● What you need to do:
Among the entries below, one line contains "else if index = 8 then" and another contains "0x00#8] ++ List.replicate". Transcribe those two lines and every line between them, exactly.

----

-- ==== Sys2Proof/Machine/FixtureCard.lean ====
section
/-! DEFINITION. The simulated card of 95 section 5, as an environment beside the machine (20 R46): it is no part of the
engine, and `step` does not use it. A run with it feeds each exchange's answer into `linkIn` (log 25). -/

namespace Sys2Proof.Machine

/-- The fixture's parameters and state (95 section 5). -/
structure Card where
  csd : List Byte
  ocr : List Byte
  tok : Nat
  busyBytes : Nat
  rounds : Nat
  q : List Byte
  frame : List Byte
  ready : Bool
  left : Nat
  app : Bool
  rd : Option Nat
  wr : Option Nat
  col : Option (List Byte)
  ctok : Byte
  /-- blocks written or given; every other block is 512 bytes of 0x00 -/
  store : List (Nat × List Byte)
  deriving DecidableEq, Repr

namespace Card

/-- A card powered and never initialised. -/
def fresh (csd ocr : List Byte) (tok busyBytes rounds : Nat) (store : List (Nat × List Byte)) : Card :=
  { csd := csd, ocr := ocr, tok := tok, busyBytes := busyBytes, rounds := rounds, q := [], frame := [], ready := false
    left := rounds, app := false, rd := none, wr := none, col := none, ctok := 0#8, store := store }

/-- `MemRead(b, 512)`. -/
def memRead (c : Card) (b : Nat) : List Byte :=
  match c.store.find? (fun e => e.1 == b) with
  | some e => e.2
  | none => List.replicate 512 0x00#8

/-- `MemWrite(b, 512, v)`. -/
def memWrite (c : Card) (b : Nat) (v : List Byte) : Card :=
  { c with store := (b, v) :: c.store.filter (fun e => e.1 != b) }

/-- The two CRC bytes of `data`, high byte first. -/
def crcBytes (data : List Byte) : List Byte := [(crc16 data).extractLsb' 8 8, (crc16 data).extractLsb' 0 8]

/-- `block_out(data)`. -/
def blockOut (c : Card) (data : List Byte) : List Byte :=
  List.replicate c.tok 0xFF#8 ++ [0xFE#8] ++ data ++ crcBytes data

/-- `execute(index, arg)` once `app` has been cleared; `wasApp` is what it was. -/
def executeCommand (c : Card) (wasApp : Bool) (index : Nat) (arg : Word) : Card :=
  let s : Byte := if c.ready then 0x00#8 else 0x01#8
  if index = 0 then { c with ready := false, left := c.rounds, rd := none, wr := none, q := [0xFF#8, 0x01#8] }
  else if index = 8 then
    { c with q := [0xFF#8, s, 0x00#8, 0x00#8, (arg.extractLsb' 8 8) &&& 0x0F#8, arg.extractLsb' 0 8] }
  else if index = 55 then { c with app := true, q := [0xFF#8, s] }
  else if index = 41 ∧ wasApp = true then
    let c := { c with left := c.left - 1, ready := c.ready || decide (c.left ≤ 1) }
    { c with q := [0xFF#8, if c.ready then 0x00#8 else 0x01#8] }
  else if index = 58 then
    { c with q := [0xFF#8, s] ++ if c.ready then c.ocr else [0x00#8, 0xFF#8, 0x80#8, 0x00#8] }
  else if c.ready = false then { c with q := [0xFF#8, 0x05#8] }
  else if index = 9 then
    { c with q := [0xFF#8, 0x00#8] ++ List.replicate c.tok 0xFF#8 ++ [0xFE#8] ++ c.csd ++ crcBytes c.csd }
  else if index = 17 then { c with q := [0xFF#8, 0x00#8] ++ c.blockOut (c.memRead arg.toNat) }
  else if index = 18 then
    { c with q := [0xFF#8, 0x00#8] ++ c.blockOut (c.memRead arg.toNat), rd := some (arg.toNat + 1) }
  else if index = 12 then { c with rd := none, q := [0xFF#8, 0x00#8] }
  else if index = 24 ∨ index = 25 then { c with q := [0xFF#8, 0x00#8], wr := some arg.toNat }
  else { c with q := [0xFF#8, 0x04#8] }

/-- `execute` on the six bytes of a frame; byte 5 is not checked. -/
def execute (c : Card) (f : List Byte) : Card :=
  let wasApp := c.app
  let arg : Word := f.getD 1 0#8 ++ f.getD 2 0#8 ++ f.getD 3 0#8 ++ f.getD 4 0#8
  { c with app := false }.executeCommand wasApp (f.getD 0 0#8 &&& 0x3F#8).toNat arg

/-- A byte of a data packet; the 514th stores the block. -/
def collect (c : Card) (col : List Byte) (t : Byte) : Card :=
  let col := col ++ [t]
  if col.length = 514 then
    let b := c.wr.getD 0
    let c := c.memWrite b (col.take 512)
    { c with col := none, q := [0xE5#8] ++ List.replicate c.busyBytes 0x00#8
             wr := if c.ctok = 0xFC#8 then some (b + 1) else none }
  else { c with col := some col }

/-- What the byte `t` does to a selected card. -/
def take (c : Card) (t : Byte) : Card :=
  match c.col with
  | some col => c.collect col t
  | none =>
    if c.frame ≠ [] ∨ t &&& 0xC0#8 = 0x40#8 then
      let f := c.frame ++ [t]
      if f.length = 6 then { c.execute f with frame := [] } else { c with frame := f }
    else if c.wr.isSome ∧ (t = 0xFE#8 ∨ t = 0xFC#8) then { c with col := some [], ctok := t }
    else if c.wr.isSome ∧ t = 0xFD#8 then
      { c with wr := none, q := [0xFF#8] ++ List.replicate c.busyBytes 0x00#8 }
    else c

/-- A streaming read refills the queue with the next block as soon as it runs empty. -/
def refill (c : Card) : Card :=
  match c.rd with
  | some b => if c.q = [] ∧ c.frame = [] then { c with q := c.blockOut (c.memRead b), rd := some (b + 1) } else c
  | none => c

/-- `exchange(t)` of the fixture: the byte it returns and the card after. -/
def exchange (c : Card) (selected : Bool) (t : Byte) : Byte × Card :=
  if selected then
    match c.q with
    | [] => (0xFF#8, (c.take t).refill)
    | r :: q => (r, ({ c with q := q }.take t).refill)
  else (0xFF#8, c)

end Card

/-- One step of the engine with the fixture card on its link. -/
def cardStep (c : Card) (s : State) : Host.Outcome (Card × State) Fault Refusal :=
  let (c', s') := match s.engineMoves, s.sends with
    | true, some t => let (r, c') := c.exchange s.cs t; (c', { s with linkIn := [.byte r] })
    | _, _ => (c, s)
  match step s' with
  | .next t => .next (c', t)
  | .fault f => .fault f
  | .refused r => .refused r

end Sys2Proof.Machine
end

----

● Written solution:
  else if index = 8 then
    { c with q := [0xFF#8, s, 0x00#8, 0x00#8, (arg.extractLsb' 8 8) &&& 0x0F#8, arg.extractLsb' 0 8] }
  else if index = 55 then { c with app := true, q := [0xFF#8, s] }
  else if index = 41 ∧ wasApp = true then
    let c := { c with left := c.left - 1, ready := c.ready || decide (c.left ≤ 1) }
    { c with q := [0xFF#8, if c.ready then 0x00#8 else 0x01#8] }
  else if index = 58 then
    { c with q := [0xFF#8, s] ++ if c.ready then c.ocr else [0x00#8, 0xFF#8, 0x80#8, 0x00#8] }
  else if c.ready = false then { c with q := [0xFF#8, 0x05#8] }
  else if index = 9 then
    { c with q := [0xFF#8, 0x00#8] ++ List.replicate c.tok 0xFF#8 ++ [0xFE#8] ++ c.csd ++ crcBytes c.csd }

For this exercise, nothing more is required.